Drums that once warned of Spanish incursions centuries ago now play a different rhythm. At the Batata drumming school, a raw, wild and playful dance begins with a call and response of “mapale, mapale, mapale!” The drummers burst into a frenetic rhythm matched by the dancers, the women shaking and snapping their hips, pounding their feet as they circle the dance floor, their male partners trying their best to keep pace behind them as they flash playful, flirtatious looks at each other.
Keeping with the musical theme, our next stop was a visit to the home and recording studio of Kombilesa Mi, a group that mixes traditional African rhythms with modern rap. We met a few members of the group who showed off their handmade drums, maracas and a Marimbula, a wooden box with metal “tongues,” on which the players use their hands to produce sounds that swing from deep bass tones to sharp twangy notes.
The visit quickly turned into an impromptu jam session with members of the band passing around different instruments to try. Guests were later invited to leave their mark – no surface was off limits. Being one of relatively few people to visit such a unique place, I found it hard not to accept an invitation to leave something of myself behind, and left my initials on a small empty space of the studio wall.
Later, our guide stopped at a statue of one of the village’s modern heroes, Antonio Cervantes, Colombia’s first boxing champion. “Kid Pambele” came from humble beginnings.
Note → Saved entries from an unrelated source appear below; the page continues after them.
-- ==== Sys2Proof/Machine/Charge.lean ====
section
/-! DEFINITION. Charge computation (chapter 2): the reserve amount of a lane, the charge at settlement, and the figures of
COMPARE. Everything is exact arithmetic on natural numbers (R21). -/

namespace Sys2Proof.Machine

/-- The dearer of a class entry's figure and its fallback entry's (R24). -/
def dearer (f : RateEntry → Nat) (c : RateEntry) (fb : Option RateEntry) : Nat :=
  match fb with
  | none => f c
  | some e => max (f c) (f e)

/-- The lane reserve in cents (R24): the gross figure at the dearer rate rounded up, plus the dearer supplement. -/
def laneReserve (c : RateEntry) (fb : Option RateEntry) (pieces : Nat) : Nat :=
  (pieces * dearer RateEntry.unitRate c fb + 9) / 10 + dearer RateEntry.supplement c fb

/-- A lane of `pieces` of class `cls` priced by the rate table, with its copies and its lane reserve, or the refusal of
the rate checks (R22, R23, R24). -/
def priceLane (rates : Tab RateClass 64) (cls : ClassNo) (pieces : Nat) : Except ReplyCode Lane :=
  match (rates.get cls).active with
  | none => .error .unsetRate
  | some c =>
    match c.fallback with
    | none =>
      if pieces < c.minimum then .error .belowMin
      else .ok ⟨cls, pieces, c, none, laneReserve c none pieces⟩
    | some f =>
      match (rates.get f).active with
      | none => .error .unsetRate
      | some e => .ok ⟨cls, pieces, c, some e, laneReserve c (some e) pieces⟩

/-- The total reserve of the lanes (R25). -/
def totalReserve (a : Lane) (b : Option Lane) : Nat := a.reserve + (b.map Lane.reserve).getD 0

/-- The effective entry of a lane at a settlement of `p` pieces, 1 or more (R26). -/
def effectiveEntry (l : Lane) (p : Nat) : Effective × RateEntry :=
  match l.fallbackCopy with
  | none => (.cls, l.classCopy)
  | some f => if l.classCopy.minimum ≤ p then (.cls, l.classCopy) else (.fallback, f)

/-- One lane worked at a settlement: its effective entry, its charge, and the residue it leaves. -/
structure LaneWork where
  effective : Effective
  charge : Nat
  residue : Nat
deriving DecidableEq, Repr

/-- The charge of a lane of gross figure `g` under entry `e` with residue `r`, and the residue it leaves: HALF_UP by R27,
CHOP_CARRY by R28. -/
def entryCharge (e : RateEntry) (g r : Nat) : Nat × Nat :=
  match e.rounding with
  | .halfUp => ((g + 5) / 10 + e.supplement, r)
  | .chopCarry => ((g + r) / 10 + e.supplement, (g + r) % 10)

/-- The charge of one lane that reports `p` pieces with residue `r` carried in (R26 to R29). -/
def workLane (l : Lane) (p r : Nat) : LaneWork :=
  if p = 0 then ⟨.none, 0, r⟩
  else
    let e := effectiveEntry l p
    let c := entryCharge e.2 (p * e.2.unitRate) r
    ⟨e.1, c.1, c.2⟩

/-- The lanes of an imprint worked in order, lane A and then lane B (R30). -/
structure ImprintWork where
  laneA : LaneWork
  laneB : Option LaneWork
  charge : Nat
  residue : Nat
deriving DecidableEq, Repr

/-- The imprint charge and the final residue of a settlement that reports `pa` and `pb` pieces (R30); `pb` counts for a
record of two lanes alone. -/
def workImprint (a : Lane) (b : Option Lane) (pa pb r : Nat) : ImprintWork :=
  let wa := workLane a pa r
  match b with
  | none => ⟨wa, none, wa.charge, wa.residue⟩
  | some l =>
    let wb := workLane l pb wa.residue
    ⟨wa, some wb, wa.charge + wb.charge, wb.residue⟩

/-- The reserved pieces of all lanes (R15, R33). -/
def reservedPieces (a : Lane) (b : Option Lane) : Nat := a.pieces + (b.map Lane.pieces).getD 0

/-- The residue a forfeit leaves: every lane worked at its reserved pieces (R33). -/
def forfeitResidue (a : Lane) (b : Option Lane) (r : Nat) : Nat :=
  (workImprint a b a.pieces ((b.map Lane.pieces).getD 0) r).residue

/-- The least of a list of charges that is not empty. -/
def leastOf : List Nat → Nat
  | [] => 0
  | x :: xs => xs.foldl min x

/-- The greatest of a list of charges. -/
def greatestOf (xs : List Nat) : Nat := xs.foldl max 0

/-- The charges of a side of a COMPARE, one per residue of the set (R35). -/
def sideCharges (l : Lane) (rs : List Nat) : List Nat := rs.map fun r => (workLane l l.pieces r).charge

/-- The figures of a side of a COMPARE (R35). -/
def sideResult (l : Lane) (rs : List Nat) : SideResult where
  effective := (effectiveEntry l l.pieces).1
  reserve := l.reserve
  least := leastOf (sideCharges l rs)
  greatest := greatestOf (sideCharges l rs)

/-- The ordering result of a COMPARE (R36). -/
def compareCharges (xs ys : List Nat) : Ordering :=
  let pairs := xs.zip ys
  if pairs.all fun c => decide (c.1 < c.2) then .less
  else if pairs.all fun c => decide (c.2 < c.1) then .greater
  else if pairs.all fun c => decide (c.1 = c.2) then .equal
  else .unordered

end Sys2Proof.Machine
end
When he returned to Colombia as the WBA world light welterweight champion in 1972, the country’s president asked him what he wanted. Cervantes replied: “Water, light and roads for my people.” Many still credit Cervantes with bringing the plight of his hometown and its people to light, leading to investments in the town’s infrastructure.
Palenque isn’t well known to most Colombians, not even those who live in nearby Cartagena. The UNESCO recognition has brought some benefits, mainly tourism. Most of these visitors are of African descent looking to learn more about its valuable place in history.
Palenque de San Basilio’s recognition by UNESCO has brought many visitors of African descent looking to learn more about its valuable place in history.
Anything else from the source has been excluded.